/-! ### Common commands (R372, R373) -/

/-- Whether the device takes a common command: addressed directly only at its dynamic address and outside a mast island reset
(R372, R387). -/
def takesCommon (s : State) (direct : Bool) : Bool :=
  !inReset s && (!direct || (!s.mast.down && s.host.dyn.isSome))

/-- A common command taken: HDR mode, if it was entered, has been left (log entry 101). -/
def common (direct : Bool) (f : HostPort → HostPort) (s : State) : State :=
  if takesCommon s direct then { s with host := f { s.host with hdr := false } } else s

/-- The groups that ENEC signals: those pending with their ibi_en bit (R384, R388). -/
def askPending (s : State) : List Nat :=
  (List.range 16).filter (fun g => groupPending s g && (fget s .HST_IRQ_EN_ibi_en).testBit g)

/-- ENEC (R373, R388): ENINT enables IBIs. -/
def execEnec (direct : Bool) (events : Byte) (s : State) : Host.Outcome State Fault Refusal :=
  .next (common direct (fun h =>
    if events.getLsbD 0 && !h.enint then { h with enint := true, ibi := askPending s } else h) s)
/-- DISEC (R373, R388): ENINT disables IBIs. -/
def execDisec (direct : Bool) (events : Byte) (s : State) : Host.Outcome State Fault Refusal :=
  .next (common direct (fun h => if events.getLsbD 0 then { h with enint := false, ibi := [] } else h) s)
/-- RSTDAA (R372). -/
def execRstdaa (s : State) : Host.Outcome State Fault Refusal := .next (common false (fun h => { h with dyn := none }) s)
/-- ENTDAA (R373): the device takes part unless it has an address or the mast island is in reset; `won` says whether its ID
won the arbitration. -/
def execEntdaa (addr : BitVec 7) (won : Bool) (s : State) : Host.Outcome State Fault Refusal :=
  .next (if s.mast.down then s
    else common false (fun h => if won && h.dyn.isNone then { h with dyn := some addr } else h) s)
/-- SETDASA (R372, R373): from the static address. -/
def execSetdasa (static addr : BitVec 7) (s : State) : Host.Outcome State Fault Refusal :=
  .next (if s.mast.down then s
    else common false (fun h => if static = 0x5C ∧ h.dyn.isNone then { h with dyn := some addr } else h) s)
/-- SETAASA (R373): the static address becomes the dynamic address. -/
def execSetaasa (s : State) : Host.Outcome State Fault Refusal :=
  .next (common false (fun h => if h.dyn.isNone then { h with dyn := some 0x5C } else h) s)
/-- SETNEWDA (R373). -/
def execSetnewda (addr : BitVec 7) (s : State) : Host.Outcome State Fault Refusal :=
  .next (common true (fun h => { h with dyn := some addr }) s)

/-- A direct GET command: the bytes it returns. -/
def getCommon (b : State → Bytes) (s : State) : State := common true (fun h => { h with ccc := b s }) s

/-- GETPID (R371, R373): the provisional ID, most significant byte first. -/
def execGetpid (s : State) : Host.Outcome State Fault Refusal :=
  .next (getCommon (fun s => toBe 2 (fget s .HST_PID_HI_pid_hi) ++ toBe 4 s.host.pid.toNat) s)
/-- GETBCR (R371). -/
def execGetbcr (s : State) : Host.Outcome State Fault Refusal := .next (getCommon (fun _ => [0x26]) s)
/-- GETDCR (R371). -/
def execGetdcr (s : State) : Host.Outcome State Fault Refusal := .next (getCommon (fun _ => [0x00]) s)
/-- GETSTATUS (R373): the number of groups pending, limited to 15. -/
def execGetstatus (s : State) : Host.Outcome State Fault Refusal :=
  .next (getCommon (fun s => [BitVec.ofNat 8 (satTo 15 ((List.range 16).filter (groupPending s)).length), 0]) s)
/-- Whether SETMWL and SETMRL accept a length (R373). -/
def lenOk (len : BitVec 16) : Bool := decide (10 ≤ len.toNat) && decide (len.toNat ≤ 4106)
/-- SETMWL, direct or broadcast (R373). -/
def execSetmwl (len : SetLen) (s : State) : Host.Outcome State Fault Refusal :=
  .next (common len.direct (fun h => if lenOk len.bytes then { h with mwl := len.bytes.toNat } else h) s)
/-- SETMRL, direct or broadcast (R373). -/
def execSetmrl (len : SetLen) (s : State) : Host.Outcome State Fault Refusal :=
  .next (common len.direct (fun h => if lenOk len.bytes then { h with mrl := len.bytes.toNat } else h) s)
/-- GETMWL (R373). -/
def execGetmwl (s : State) : Host.Outcome State Fault Refusal := .next (getCommon (fun s => toBe 2 s.host.mwl) s)
/-- GETMRL (R373): no IBI payload size. -/
def execGetmrl (s : State) : Host.Outcome State Fault Refusal := .next (getCommon (fun s => toBe 2 s.host.mrl) s)
/-- GETMXDS (R373): no limits. -/
def execGetmxds (s : State) : Host.Outcome State Fault Refusal := .next (getCommon (fun _ => [0, 0]) s)
/-- GETCAPS (R373): HDR-DDR, HDR mode 0, alone (log entry 101). -/
def execGetcaps (s : State) : Host.Outcome State Fault Refusal := .next (getCommon (fun _ => [1, 0]) s)
/-- ENTHDR0 (R373): the bus enters HDR-DDR. -/
def execEnthdr0 (s : State) : Host.Outcome State Fault Refusal := .next (common false (fun h => { h with hdr := true }) s)
/-- ENTAS0 (R373): accepted, changes nothing but the HDR mode left. -/
def execEntas0 (s : State) : Host.Outcome State Fault Refusal := .next (common false (fun h => h) s)
/-- ENTAS1 (R373). -/
def execEntas1 (s : State) : Host.Outcome State Fault Refusal := .next (common false (fun h => h) s)
/-- ENTAS2 (R373). -/
def execEntas2 (s : State) : Host.Outcome State Fault Refusal := .next (common false (fun h => h) s)
/-- ENTAS3 (R373). -/
def execEntas3 (s : State) : Host.Outcome State Fault Refusal := .next (common false (fun h => h) s)

/-! ### In-band interrupts and pins (R249, R384, R385) -/

/-- BUS_AVAILABLE (R384): the lowest requested group asks for an IBI, which the controller accepts or refuses. -/
def execBusAvailable (accepted : Bool) (s : State) : Host.Outcome State Fault Refusal :=
  .next (if portAlive s && s.host.enint && s.host.dyn.isSome && accepted then
    match s.host.ibi with
    | [] => s
    | g :: t => { s with host := { s.host with ibi := t, ibiSent := some g } }
  else s)

/-- INT_N is low (R384). -/
def intLow (s : State) : Bool := !inReset s && (pendingBits s).land (fget s .HST_IRQ_EN_int_en) != 0
/-- FAULT_N is low (R385); in the wake-only state where it was entered by temperature (R459), and never while the pins are in
reset (R496). -/
def faultLow (s : State) : Bool :=
  match s.age.wake with
  | some cause => cause == 1
  | none => !inReset s && faultBits s != 0
/-- WAKE is low (R249). -/
def wakeLow (s : State) : Bool := fbit s .SVC_WAKE_magic_hit || fget s .SVC_WAKE_pattern_hit != 0

end Sys2Proof.Machine
end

● Aim of the task
Looking at the entries, work out how many lines hold the word "accepted". Give the number and nothing else.

● Result below
3